Berlin - In der Debatte über ein Aussetzen der Wehrpflicht in Deutschland hat Verteidigungsminister Karl-Theodor zu Guttenberg (CSU) Unterstützung aus der Koalition erhalten. "Der Minister hat mit seinen Plänen das Thema Wehrgerechtigkeit endlich angepackt", sagte der Parlamentsgeschäftsführer der CSU im Bundestag, Stefan Müller. "Ich bin aus Gründen der Wehrgerechtigkeit für eine Aussetzung der Wehrpflicht", sagte auch FDP-Chef Guido Westerwelle.

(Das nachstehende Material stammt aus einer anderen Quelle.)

-- ==== Sys2Proof/Tests/Slice0.lean ====
section
/-! SUPPORT. The model's own tests. Their expected values come from the codes of 30_encoding.md and from the vectors of
95_test_vectors.md, named V-..., or are worked out by hand from the rule named. A theorem `test_witness_<Name>` shows, for each clause
of the statement `Obligations.<Name>`, a state and operands that meet the clause's hypotheses together, and what the step gives
there. -/

namespace Sys2Proof.Tests

open Sys2Proof Sys2Proof.Machine

/-! Helpers -/

/-- The outcome is a next state that has the property. -/
def ends (o : Out) (p : State → Bool) : Bool :=
  match o with
  | .next t => p t
  | .fault _ => false
  | .refused _ => false

/-- The outcome is this next state. -/
def gives (o : Out) (t : State) : Bool := ends o fun u => decide (u = t)

/-- A live device with a data-out pin, a buffer of 4 bytes and a callback, under the launch parameters W = 16, FIFO_DEPTH = 4. -/
def live : State := State.reset.built (cfgOf (some 4) 0x20000000 0 ⟨2, 3, 4, some 5⟩ (some 7) .soft)

/-- A live device without a data-out pin, a buffer or a callback. -/
def bareDevice : State := State.reset.built (cfgOf none 0 0 ⟨2, 3, 4, none⟩ none .soft)

/-- RX at this state, with this shift register, bit counter and budget, active. -/
def rxAt (st : Nibble) (shift : Byte) (bits : Nibble) (r : Word) : State := { live with rx := ⟨st, shift, bits, r, true⟩ }

/-- TX at this state, active. -/
def txAt (st : Nibble) (shift : Byte) (bits : Nibble) : State := { live with tx := ⟨st, shift, bits, true⟩ }

/-- The handler at this phase, for a transfer of budget `b` with a callback. -/
def eotAt (n : Nibble) (b : Word) : State := { live with eotPhase := n, xfer := ⟨some b, 0x20000000, true⟩ }

/-- Task 1 holds the scheduler with this command at this phase. -/
def taskAt (c : Command) (p : Phase) : State := { live with tasks := [(1, .busy c p)], holder := some 1 }

/-- The state with these pin levels. -/
def pins (s : State) (cs sck mosi : Level) : State := { s with pins := ⟨cs, sck, mosi, s.pins.miso⟩ }

/-- The state with these channels. -/
def chans (s : State) (rxin rxout txin : List Word) : State := { s with ch := ⟨rxin, rxout, txin⟩ }

/-- Four words: a full channel at FIFO_DEPTH = 4. -/
def full : List Word := [1, 2, 3, 4]

/-! Well-formedness -/

/-- An ill-formed item for each type of operand of R97, a missing and a surplus operand: the check refuses each. -/
theorem test_wf_refuses :
    [(⟨0, 0x0A, [.int 0]⟩ : Item), ⟨0, 0x05, [.nat 0, .int 2]⟩, ⟨0, 0x54, [.chan .rxin, .nat 4294967296]⟩, ⟨0, 0x80, [.nat 2]⟩,
      ⟨0, 0x02, [.nat 0, .nat 4, .nat 3]⟩, ⟨0, 0x03, [.nat 0, .nat 2, .nat 1]⟩, ⟨0, 0x50, [.chan .rxin]⟩, ⟨0, 0x55, [.seqr .rx]⟩,
      ⟨0, 0x41, [.nat 1, .nat 1]⟩,
      ⟨0, 0x01, [.int 4, .nat 0, .nat 0, .pins ⟨2, 3, 4, none⟩, .absent, .irq .soft]⟩,
      ⟨0, 0x01, [.nat 4, .nat 0, .nat 0, .absent, .absent, .irq .soft]⟩,
      ⟨0, 0x01, [.nat 4, .nat 0, .nat 0, .pins ⟨2, 3, 4, none⟩, .absent, .nat 0]⟩,
      ⟨0, 0x02, [.nat 0, .nat 4]⟩, ⟨0, 0x15, [.nat 0]⟩].all (fun it => !it.wf) = true := by decide

/-- WRE.CONFIG takes its count as given (R156): the count is no condition on the data. -/
theorem test_wf_accepts :
    Item.wf ⟨0, 0x41, [.bytes [], .nat 1]⟩ = true ∧ decode ⟨0, 0x41, [.bytes [], .nat 1]⟩ = .ok (.wreConfig [] 1) ∧
      Item.wf ⟨0, 0x03, [.nat 0, .nat 2]⟩ = true := by decide

/-- Operands of another type or number than R97 gives are no step. -/
theorem test_decode_refuses_operands :
    decode ⟨0, 0x02, [.nat 0, .nat 4294967296, .nat 0]⟩ = .error (.badOperands 0x02) ∧
      decode ⟨0, 0x02, [.nat 0, .nat 4, .nat 3]⟩ = .error (.badOperands 0x02) ∧
      decode ⟨0, 0x80, [.nat 2]⟩ = .error (.badOperands 0x80) ∧
      decode ⟨0, 0x15, [.nat 0]⟩ = .error (.badOperands 0x15) := by decide

/-! Decoding: every code of R82 to R89, written out from the tables -/

theorem test_decode_host :
    decode ⟨1, 0x01, [.nat 4, .nat 0x20000000, .nat 0, .pins ⟨2, 3, 4, none⟩, .absent, .irq .soft]⟩ =
        .ok (.construct 1 (some 4) 0x20000000 0 ⟨2, 3, 4, none⟩ none .soft) ∧
      decode ⟨1, 0x02, [.nat 0x20000000, .nat 4, .nat 2]⟩ = .ok (.arm 1 0x20000000 4 .await) ∧
      decode ⟨1, 0x03, [.nat 0x20002000, .nat 3, .int (-1)]⟩ = .ok (.write 1 0x20002000 3 (-1)) ∧
      decode ⟨1, 0x03, [.nat 0x20002000, .nat 3]⟩ = .ok (.write 1 0x20002000 3 1) ∧
      decode ⟨2, 0x04, []⟩ = .ok (.read 2) ∧
      decode ⟨2, 0x05, [.nat 0x20001000, .nat 2]⟩ = .ok (.readInto 2 0x20001000 2) ∧
      decode ⟨2, 0x06, [.nat 0x100000003, .nat 8]⟩ = .ok (.asReadInto 2 3 8) ∧
      decode ⟨2, 0x07, []⟩ = .ok (.iterStep 2) ∧ decode ⟨2, 0x08, []⟩ = .ok (.deinit 2) ∧
      decode ⟨2, 0x09, []⟩ = .ok (.outcomeRead 2) ∧ decode ⟨2, 0x0A, [.nat 0x20000001]⟩ = .ok (.memRead 2 0x20000001) := by
  decide

theorem test_decode_rx :
    decode ⟨0, 0x10, []⟩ = .ok .rxAwaitBudget ∧ decode ⟨0, 0x11, []⟩ = .ok .rxAwaitCsHigh ∧
      decode ⟨0, 0x12, []⟩ = .ok .rxAwaitCsLow ∧ decode ⟨0, 0x13, []⟩ = .ok .rxWaitRise ∧
      decode ⟨0, 0x14, []⟩ = .ok .rxWaitFall ∧ decode ⟨0, 0x15, []⟩ = .ok .rxByteDone ∧
      decode ⟨0, 0x16, []⟩ = .ok .rxOverrunWatch ∧ decode ⟨0, 0x17, []⟩ = .ok .rxReport ∧
      decode ⟨0, 0x18, []⟩ = .ok .rxEnd := by decide

theorem test_decode_tx :
    decode ⟨0, 0x20, []⟩ = .ok .txAwaitCsHigh ∧ decode ⟨0, 0x21, []⟩ = .ok .txAwaitCsLow ∧
      decode ⟨0, 0x22, []⟩ = .ok .txLoad ∧ decode ⟨0, 0x23, []⟩ = .ok .txWaitRise ∧
      decode ⟨0, 0x24, []⟩ = .ok .txWaitFall := by decide

theorem test_decode_engines :
    decode ⟨0, 0x30, []⟩ = .ok .rdeXfer ∧ decode ⟨0, 0x31, [.nat 0x20001000, .nat 2]⟩ = .ok (.rdeConfig 0x20001000 2) ∧
      decode ⟨0, 0x32, []⟩ = .ok .rdeActivate ∧ decode ⟨0, 0x33, []⟩ = .ok .rdeDeactivate ∧
      decode ⟨0, 0x40, []⟩ = .ok .wreXfer ∧
      decode ⟨0, 0x41, [.bytes [0x61, 0x62], .nat 2]⟩ = .ok (.wreConfig [0x61, 0x62] 2) ∧
      decode ⟨0, 0x42, []⟩ = .ok .wreActivate ∧ decode ⟨0, 0x43, []⟩ = .ok .wreDeactivate := by decide

theorem test_decode_ctrl :
    decode ⟨0, 0x50, [.seqr .tx]⟩ = .ok (.seqDeactivate .tx) ∧ decode ⟨0, 0x51, [.seqr .rx]⟩ = .ok (.seqRestart .rx) ∧
      decode ⟨0, 0x52, [.seqr .tx]⟩ = .ok (.seqActivate .tx) ∧ decode ⟨0, 0x53, [.chan .txin]⟩ = .ok (.chFlush .txin) ∧
      decode ⟨0, 0x54, [.chan .rxin, .nat 0xFFFFFFFF]⟩ = .ok (.chPut .rxin 0xFFFFFFFF) ∧
      decode ⟨0, 0x55, [.chan .rxout]⟩ = .ok (.chGet .rxout) ∧ decode ⟨0, 0x56, [.chan .rxout]⟩ = .ok (.chEmpty .rxout) := by
  decide

theorem test_decode_eot :
    decode ⟨0, 0x60, [.nat 0, .nat 1]⟩ = .ok (.csdetEdge 0 1) ∧ decode ⟨0, 0x61, []⟩ = .ok .eotEntry ∧
      decode ⟨0, 0x62, []⟩ = .ok .eotStopEngines ∧ decode ⟨0, 0x63, []⟩ = .ok .eotPlaceholder ∧
      decode ⟨0, 0x64, []⟩ = .ok .eotCheck ∧ decode ⟨0, 0x65, []⟩ = .ok .eotAccount ∧
      decode ⟨0, 0x66, []⟩ = .ok .eotStopSeq ∧ decode ⟨0, 0x67, []⟩ = .ok .eotSignal ∧
      decode ⟨0, 0x68, []⟩ = .ok .eotCallback := by decide

theorem test_decode_sig :
    decode ⟨0, 0x70, []⟩ = .ok .sigSet ∧ decode ⟨0, 0x71, []⟩ = .ok .sigClear ∧ decode ⟨3, 0x72, []⟩ = .ok (.sigWait 3) ∧
      decode ⟨3, 0x73, []⟩ = .ok (.sigResume 3) ∧ decode ⟨3, 0x74, []⟩ = .ok (.sigPoll 3) ∧
      decode ⟨0, 0x75, []⟩ = .ok .deferRun := by decide

theorem test_decode_master :
    decode ⟨0, 0x80, [.nat 0]⟩ = .ok (.wireCs 0) ∧ decode ⟨0, 0x81, [.nat 1]⟩ = .ok (.wireSck 1) ∧
      decode ⟨0, 0x82, [.nat 1]⟩ = .ok (.wireMosi 1) ∧ decode ⟨0, 0x83, []⟩ = .ok .wireSample := by decide

/-- The host's numbering of a code: the byte itself, with zero operands. -/
theorem test_decodeTableWord :
    decodeTableWord 8 0x15 = some .rxByteDone ∧ decodeTableWord 8 0x02 = some (.arm 0 0 0 .blocking) ∧
      decodeTableWord 8 0x9F = none ∧
      gives (step (State.reset.withFetchWord 8 0x81)) State.reset = true := by decide

/-- R150, R180, R240: a part of another step is never taken alone. -/
theorem test_parts_hold :
    gives (step { live with sched := [⟨0, 0x60, [.nat 0, .nat 1]⟩] }) live = true ∧
      gives (step { live with sched := [⟨0, 0x31, [.nat 9, .nat 2]⟩] }) live = true ∧
      gives (step { live with sched := [⟨0, 0x70, []⟩] }) live = true := by decide

/-- V-SIG10 with R353: a device torn down with its flag set and a task parked is stuck, not final; one with no task left is final,
but not while the master has a step left, nor while an idle task has a command left. -/
theorem test_final_and_stuck :
    State.stuck { live with life := .dead, irq := ⟨false, false⟩, sig := ⟨true, some 1⟩, tasks := [(1, .suspended .iterStep)] } =
        true ∧
      live.final = true ∧ { live with sched := [⟨0, 0x81, [.nat 1]⟩] }.quiet = false ∧
      { live with sched := [⟨1, 0x0A, [.nat 0]⟩] }.quiet = false ∧
      { live with sched := [⟨1, 0x74, []⟩, ⟨1, 0x0A, [.nat 0]⟩] }.final = false ∧
      { live with sched := [⟨1, 0x74, []⟩] }.final = true ∧ { live with sched := [⟨1, 0x08, []⟩] }.quiet = false ∧
      { live with sched := [⟨0, 0x15, []⟩] }.final = true := by decide

/-- R343: the master waits while an idle task has a command it may start, and goes on where the command waits in another task. -/
theorem test_prio_waits_for_commands :
    prio (.wireCs 0) [.wireSck 1, .memRead 1 0] live = false ∧
      prio (.wireCs 0) [.sigPoll 1, .sigWait 1, .memRead 1 0] live = false ∧ prio (.wireCs 0) [.sigPoll 1] live = true ∧
      prioRun [.wireCs 0, .sigResume 1, .asReadInto 1 0x20003000 4] live = false ∧
      prio (.wireCs 0) [.wireSck 1] live = true ∧
      prio (.wireCs 0) [.memRead 2 0] { live with holder := some 1, tasks := [(1, .spin)] } = true := by decide

/-! The witnesses of the statements, clause by clause -/

/-- Every shape of operand, at boundary values. -/
theorem test_witness_DecodeOfEncode :
    (encode (.wreConfig [0xFF, 0x00] 3)).wf = true ∧ decode (encode (.wreConfig [0xFF, 0x00] 3)) = .ok (.wreConfig [0xFF, 0x00] 3) ∧
      (encode (.arm 9 0xFFFFFFFF 0xFFFFFFFF .callback)).wf = true ∧
      decode (encode (.arm 9 0xFFFFFFFF 0xFFFFFFFF .callback)) = .ok (.arm 9 0xFFFFFFFF 0xFFFFFFFF .callback) := by decide

theorem test_witness_DecodedStepHasItsCode :
    decode ⟨4, 0x0A, [.nat 7]⟩ = .ok (.memRead 4 7) ∧ (encode (.memRead 4 7)).code = 0x0A ∧
      reservedCode 0x0A = false ∧ Item.wf ⟨4, 0x0A, [.nat 7]⟩ = true ∧
      Item.wf ⟨4, 0x0A, []⟩ = false ∧ decode ⟨4, 0x0A, []⟩ = .error (.badOperands 0x0A) ∧
      reservedCode 0x0B = true ∧ decode ⟨4, 0x0B, []⟩ = .error (.reservedStep 0x0B) := by decide

/-- V-DEC3, V-H18: reserved codes, and the codes beside each reserved range. -/
theorem test_witness_ReservedCodesNameNoStep :
    { live with sched := [⟨1, 0x0B, []⟩] }.fault = none ∧
      decode ⟨1, 0x0B, []⟩ = .error (.reservedStep 0x0B) ∧
      gives (step { live with sched := [⟨1, 0x0B, []⟩] }) { live with fault := some .reservedStep } = true ∧
      ([0x00, 0x0B, 0x0F, 0x19, 0x1F, 0x25, 0x2F, 0x34, 0x3F, 0x44, 0x4F, 0x57, 0x5F, 0x69, 0x6F, 0x76, 0x7F, 0x84, 0x8F,
          0x90, 0xFF].all reservedCode) = true ∧
      ([0x01, 0x0A, 0x10, 0x18, 0x20, 0x24, 0x30, 0x33, 0x40, 0x43, 0x50, 0x56, 0x60, 0x68, 0x70, 0x75, 0x80, 0x83].any
          reservedCode) = false := by decide

theorem test_witness_StepTakesScheduledItem :
    { live with sched := [⟨0, 0x81, [.nat 1]⟩] }.fault = none ∧ decode ⟨0, 0x81, [.nat 1]⟩ = .ok (.wireSck 1) ∧
      (Instr.wireSck 1).isPart = false ∧
      gives (step { live with sched := [⟨0, 0x81, [.nat 1]⟩] }) (pins live 1 1 0) = true ∧
      decode ⟨0, 0x71, []⟩ = .ok .sigClear ∧ Instr.sigClear.isPart = true ∧
      gives (step { live with sched := [⟨0, 0x71, []⟩], sig := ⟨true, none⟩ }) { live with sig := ⟨true, none⟩ } = true ∧
      live.fault = none ∧ live.sched = [] ∧
      decode ⟨0, 0x81, [.nat 2]⟩ = .error (.badOperands 0x81) ∧
      { live with fault := some .noDataOut }.fault = some .noDataOut := by decide

/-- V-F0: after a fault nothing is enabled, a master's step included. -/
theorem test_witness_FaultStopsEveryAgent :
    { live with fault := some .noDataOut }.fault ≠ none ∧
      gives (exec (.wireSck 1) { live with fault := some .noDataOut }) { live with fault := some .noDataOut } = true := by decide

theorem test_witness_FaultIsTheOnlyEffect :
    (bareDevice.fault = none ∧
      gives (exec (.write 1 0 2 1) bareDevice) { bareDevice with fault := some .noDataOut } = true ∧
      gives (exec .sigSet { live with fault := some .noDataOut }) { live with fault := some .noDataOut } = true ∧
      { live with fault := some .noDataOut }.final = false ∧ { live with fault := some .noDataOut }.stuck = false ∧
      live.final = true ∧ live.stuck = false ∧ live.quiet = true ∧ Tab.wf .idle live.tasks = true) ∧
      HostInv live ∧
      { live with sig := ⟨false, some 1⟩, tasks := [(1, .suspended .iterStep)] }.quiet = true ∧
      { live with sig := ⟨false, some 1⟩, tasks := [(1, .suspended .iterStep)] }.stuck = true ∧
      { live with sched := [⟨0, 0x15, []⟩, ⟨1, 0x74, []⟩] }.quiet = true ∧
      some (.sigPoll 1) ∈ { live with sched := [⟨0, 0x15, []⟩, ⟨1, 0x74, []⟩] }.script := by
  refine ⟨by decide, ?_, by decide, by decide, by decide, by decide⟩
  constructor <;> intros <;> simp_all [State.task, live, State.built, State.reset, Signal.built, Tab.get]

/-- V-RX1, V-RX2. -/
theorem test_witness_RxAwaitBudgetLoads :
    (chans (rxAt 0 0 0 0) [4] [] []).RxOn ∧ (chans (rxAt 0 0 0 0) [4] [] []).rx.state = 0 ∧
      gives (exec .rxAwaitBudget (chans (rxAt 0 0 0 0) [4] [] [])) (rxAt 1 0 0 4) = true ∧
      (rxAt 0 0 0 0).RxOn ∧ (rxAt 0 0 0 0).rx.state.toNat < 8 ∧ (rxAt 0 0 0 0).ch.rxin = [] ∧
      (chans (rxAt 7 0 0 0) [4] [] []).rx.state ≠ 0 ∧ (rxAt 7 0 0 0).rx.state.toNat < 8 := by decide

/-- V-RX3, V-RX4, V-RX5. -/
theorem test_witness_RxChipSelectWaits :
    (chans (rxAt 1 0 0 4) [0] [] []).RxOn ∧ (rxAt 1 0 0 4).pins.cs = 1 ∧
      gives (exec .rxAwaitCsHigh (chans (rxAt 1 0 0 4) [0] [] [])) (chans (rxAt 2 0 0 4) [0] [] []) = true ∧
      (pins (rxAt 1 0 0 4) 0 0 0).RxOn ∧ (pins (rxAt 1 0 0 4) 0 0 0).pins.cs = 0 ∧
      gives (exec .rxAwaitCsHigh (pins (rxAt 1 0 0 4) 0 0 0)) (pins (rxAt 1 0 0 4) 0 0 0) = true ∧
      (pins (rxAt 2 7 0 4) 0 0 0).rx.state = 2 ∧
      gives (exec .rxAwaitCsLow (pins (rxAt 2 7 0 4) 0 0 0)) (pins (rxAt 3 0 8 4) 0 0 0) = true ∧
      (rxAt 2 0 0 4).RxOn ∧ (rxAt 2 0 0 4).pins.cs = 1 ∧ (rxAt 2 0 0 4).rx.state.toNat < 8 := by decide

Die Pläne Guttenbergs sehen übereinstimmenden Medienberichten zufolge vor, die Zahl der Zeit- und Berufssoldaten von derzeit nominell 195.000 auf 156.000 zu senken. Die Wehrpflicht solle formal erhalten bleiben, doch sollten nur Rekruten eingezogen werden, die sich freiwillig dazu bereiterklären. Die Planer rechnen demnach mit 7.500 Freiwilligen pro Jahr. Insgesamt solle die Bundeswehr künftig noch etwa 165.000 Soldaten umfassen.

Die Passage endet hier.